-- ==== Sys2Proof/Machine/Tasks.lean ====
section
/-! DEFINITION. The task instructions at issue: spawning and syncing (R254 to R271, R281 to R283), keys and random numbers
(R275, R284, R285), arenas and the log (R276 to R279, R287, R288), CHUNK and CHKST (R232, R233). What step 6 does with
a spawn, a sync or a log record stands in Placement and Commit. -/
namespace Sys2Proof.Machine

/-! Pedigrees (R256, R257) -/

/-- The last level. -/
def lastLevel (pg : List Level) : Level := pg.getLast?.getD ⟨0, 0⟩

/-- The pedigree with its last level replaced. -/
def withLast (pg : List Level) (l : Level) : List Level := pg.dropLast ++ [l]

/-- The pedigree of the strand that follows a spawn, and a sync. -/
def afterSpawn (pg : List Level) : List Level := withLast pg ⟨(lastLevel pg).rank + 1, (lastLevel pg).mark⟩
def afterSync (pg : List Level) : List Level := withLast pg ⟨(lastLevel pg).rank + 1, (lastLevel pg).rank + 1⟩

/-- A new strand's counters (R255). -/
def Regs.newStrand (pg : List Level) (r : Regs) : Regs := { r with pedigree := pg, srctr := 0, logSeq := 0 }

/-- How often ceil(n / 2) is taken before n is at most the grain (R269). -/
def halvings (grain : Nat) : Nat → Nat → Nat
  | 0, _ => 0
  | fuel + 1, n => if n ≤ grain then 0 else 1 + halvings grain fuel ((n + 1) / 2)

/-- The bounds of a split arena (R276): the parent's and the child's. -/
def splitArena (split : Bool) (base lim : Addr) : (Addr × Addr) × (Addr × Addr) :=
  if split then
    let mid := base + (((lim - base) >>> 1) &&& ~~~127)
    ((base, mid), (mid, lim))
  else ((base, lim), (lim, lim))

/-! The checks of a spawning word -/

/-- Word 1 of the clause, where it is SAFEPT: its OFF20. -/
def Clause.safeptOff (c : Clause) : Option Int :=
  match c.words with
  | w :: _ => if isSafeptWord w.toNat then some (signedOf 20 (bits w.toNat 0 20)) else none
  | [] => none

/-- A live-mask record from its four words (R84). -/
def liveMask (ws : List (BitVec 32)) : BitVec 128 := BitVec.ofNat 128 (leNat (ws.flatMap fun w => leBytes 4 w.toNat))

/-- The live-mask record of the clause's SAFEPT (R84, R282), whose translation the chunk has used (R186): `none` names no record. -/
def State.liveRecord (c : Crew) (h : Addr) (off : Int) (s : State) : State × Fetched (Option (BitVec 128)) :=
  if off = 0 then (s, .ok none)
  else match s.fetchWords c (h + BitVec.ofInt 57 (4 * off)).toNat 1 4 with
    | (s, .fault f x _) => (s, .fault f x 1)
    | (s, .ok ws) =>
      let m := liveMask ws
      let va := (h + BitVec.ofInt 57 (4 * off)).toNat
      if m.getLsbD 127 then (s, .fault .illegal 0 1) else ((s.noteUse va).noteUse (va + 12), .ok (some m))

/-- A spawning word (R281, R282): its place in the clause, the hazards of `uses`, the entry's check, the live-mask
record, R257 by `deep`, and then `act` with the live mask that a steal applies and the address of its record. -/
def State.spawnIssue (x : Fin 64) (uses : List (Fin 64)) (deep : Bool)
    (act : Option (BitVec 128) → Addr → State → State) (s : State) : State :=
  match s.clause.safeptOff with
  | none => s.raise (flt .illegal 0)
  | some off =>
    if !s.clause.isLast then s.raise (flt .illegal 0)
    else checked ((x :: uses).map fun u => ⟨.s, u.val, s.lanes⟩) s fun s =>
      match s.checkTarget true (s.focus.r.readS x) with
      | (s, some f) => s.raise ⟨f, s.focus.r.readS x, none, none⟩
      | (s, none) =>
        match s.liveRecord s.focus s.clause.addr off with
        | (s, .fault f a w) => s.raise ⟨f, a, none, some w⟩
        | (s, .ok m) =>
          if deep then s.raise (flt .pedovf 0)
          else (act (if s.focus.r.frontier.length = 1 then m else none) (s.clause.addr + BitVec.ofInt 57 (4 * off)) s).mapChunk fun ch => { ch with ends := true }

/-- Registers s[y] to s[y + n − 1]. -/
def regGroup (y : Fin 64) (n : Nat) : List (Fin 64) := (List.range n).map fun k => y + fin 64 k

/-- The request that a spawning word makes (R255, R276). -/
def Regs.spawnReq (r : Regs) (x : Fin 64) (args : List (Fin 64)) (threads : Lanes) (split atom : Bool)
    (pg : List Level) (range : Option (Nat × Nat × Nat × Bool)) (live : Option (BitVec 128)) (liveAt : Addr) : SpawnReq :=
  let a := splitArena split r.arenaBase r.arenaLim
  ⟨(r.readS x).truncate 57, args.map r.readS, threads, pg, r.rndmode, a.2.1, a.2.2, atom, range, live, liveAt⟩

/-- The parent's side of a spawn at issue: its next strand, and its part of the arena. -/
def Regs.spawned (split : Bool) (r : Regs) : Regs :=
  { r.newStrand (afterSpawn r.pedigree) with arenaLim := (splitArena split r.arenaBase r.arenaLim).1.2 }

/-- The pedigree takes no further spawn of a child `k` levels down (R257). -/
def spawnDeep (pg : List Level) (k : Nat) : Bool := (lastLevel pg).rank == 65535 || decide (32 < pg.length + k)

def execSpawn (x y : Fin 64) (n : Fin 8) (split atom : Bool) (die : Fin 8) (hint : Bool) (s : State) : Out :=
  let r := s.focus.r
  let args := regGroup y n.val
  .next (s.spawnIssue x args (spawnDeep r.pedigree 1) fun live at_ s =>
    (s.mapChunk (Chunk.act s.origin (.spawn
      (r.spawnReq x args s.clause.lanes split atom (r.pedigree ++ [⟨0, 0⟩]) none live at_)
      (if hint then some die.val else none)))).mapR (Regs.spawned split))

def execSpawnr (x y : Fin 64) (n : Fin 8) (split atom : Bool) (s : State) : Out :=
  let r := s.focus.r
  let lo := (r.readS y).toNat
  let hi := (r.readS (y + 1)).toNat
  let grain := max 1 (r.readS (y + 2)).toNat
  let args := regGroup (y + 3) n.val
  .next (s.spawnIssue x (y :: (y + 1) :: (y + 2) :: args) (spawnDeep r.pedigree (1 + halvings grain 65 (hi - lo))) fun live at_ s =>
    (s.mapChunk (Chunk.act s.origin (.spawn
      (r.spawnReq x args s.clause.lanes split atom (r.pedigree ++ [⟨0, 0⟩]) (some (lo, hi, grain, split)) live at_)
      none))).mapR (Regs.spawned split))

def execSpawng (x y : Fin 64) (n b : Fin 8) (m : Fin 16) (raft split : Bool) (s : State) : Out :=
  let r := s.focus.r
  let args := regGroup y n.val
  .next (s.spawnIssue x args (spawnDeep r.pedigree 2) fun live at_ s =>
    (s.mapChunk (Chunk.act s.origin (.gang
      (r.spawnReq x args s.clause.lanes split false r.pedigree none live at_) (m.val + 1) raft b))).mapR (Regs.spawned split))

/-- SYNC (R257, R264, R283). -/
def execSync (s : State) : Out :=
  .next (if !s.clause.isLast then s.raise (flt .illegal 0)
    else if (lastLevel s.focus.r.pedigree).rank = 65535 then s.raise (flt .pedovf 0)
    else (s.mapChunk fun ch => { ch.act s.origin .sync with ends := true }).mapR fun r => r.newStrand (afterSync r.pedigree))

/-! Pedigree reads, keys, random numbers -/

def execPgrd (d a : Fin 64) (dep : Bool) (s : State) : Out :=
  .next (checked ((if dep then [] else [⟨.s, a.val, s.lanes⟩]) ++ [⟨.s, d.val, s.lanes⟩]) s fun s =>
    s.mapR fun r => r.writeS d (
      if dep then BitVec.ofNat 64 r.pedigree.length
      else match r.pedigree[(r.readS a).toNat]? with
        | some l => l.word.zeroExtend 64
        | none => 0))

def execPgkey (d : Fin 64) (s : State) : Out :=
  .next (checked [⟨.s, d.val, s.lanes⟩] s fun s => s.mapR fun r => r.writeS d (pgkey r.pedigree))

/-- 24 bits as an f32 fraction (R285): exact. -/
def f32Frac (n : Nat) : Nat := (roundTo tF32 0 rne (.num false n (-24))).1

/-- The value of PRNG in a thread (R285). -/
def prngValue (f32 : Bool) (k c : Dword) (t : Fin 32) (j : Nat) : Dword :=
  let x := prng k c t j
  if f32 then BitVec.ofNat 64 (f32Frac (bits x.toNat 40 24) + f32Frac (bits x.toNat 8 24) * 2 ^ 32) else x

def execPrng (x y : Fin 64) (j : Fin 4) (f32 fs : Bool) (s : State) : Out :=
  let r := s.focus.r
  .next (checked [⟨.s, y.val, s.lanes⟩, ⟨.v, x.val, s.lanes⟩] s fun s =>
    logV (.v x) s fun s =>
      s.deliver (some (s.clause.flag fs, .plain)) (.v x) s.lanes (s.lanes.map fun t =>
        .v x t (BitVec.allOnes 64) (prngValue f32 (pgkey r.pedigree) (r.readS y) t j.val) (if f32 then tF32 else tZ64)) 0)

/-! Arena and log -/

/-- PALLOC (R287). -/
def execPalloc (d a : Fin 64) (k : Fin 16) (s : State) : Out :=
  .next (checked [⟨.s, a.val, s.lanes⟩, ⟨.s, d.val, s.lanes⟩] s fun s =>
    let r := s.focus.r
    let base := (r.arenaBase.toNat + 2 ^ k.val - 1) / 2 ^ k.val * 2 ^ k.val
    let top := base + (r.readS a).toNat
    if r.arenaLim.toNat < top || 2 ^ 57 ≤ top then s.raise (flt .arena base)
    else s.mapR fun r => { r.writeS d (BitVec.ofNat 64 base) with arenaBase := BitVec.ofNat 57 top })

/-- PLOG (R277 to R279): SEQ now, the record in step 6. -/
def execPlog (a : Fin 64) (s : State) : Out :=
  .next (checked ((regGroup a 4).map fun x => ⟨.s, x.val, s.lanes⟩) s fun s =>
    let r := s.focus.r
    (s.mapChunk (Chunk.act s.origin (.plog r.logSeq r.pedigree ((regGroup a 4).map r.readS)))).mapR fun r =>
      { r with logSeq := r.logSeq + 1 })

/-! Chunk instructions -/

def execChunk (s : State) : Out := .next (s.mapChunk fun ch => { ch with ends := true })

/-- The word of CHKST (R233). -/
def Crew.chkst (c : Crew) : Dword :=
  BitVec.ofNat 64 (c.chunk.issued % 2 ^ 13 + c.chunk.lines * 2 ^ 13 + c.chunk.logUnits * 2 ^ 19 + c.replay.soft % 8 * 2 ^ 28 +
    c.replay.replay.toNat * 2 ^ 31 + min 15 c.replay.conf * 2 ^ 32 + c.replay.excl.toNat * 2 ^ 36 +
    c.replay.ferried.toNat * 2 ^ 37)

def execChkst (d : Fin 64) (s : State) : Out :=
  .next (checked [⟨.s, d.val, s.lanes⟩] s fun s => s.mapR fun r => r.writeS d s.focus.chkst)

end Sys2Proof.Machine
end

************

### What you have to do
Where a line above holds the word "fault", copy it.

### Exercise result
    | (s, .fault f x _) => (s, .fault f x 1)
      if m.getLsbD 127 then (s, .fault .illegal 0 1) else ((s.noteUse va).noteUse (va + 12), .ok (some m))
        | (s, .fault f a w) => s.raise ⟨f, a, none, some w⟩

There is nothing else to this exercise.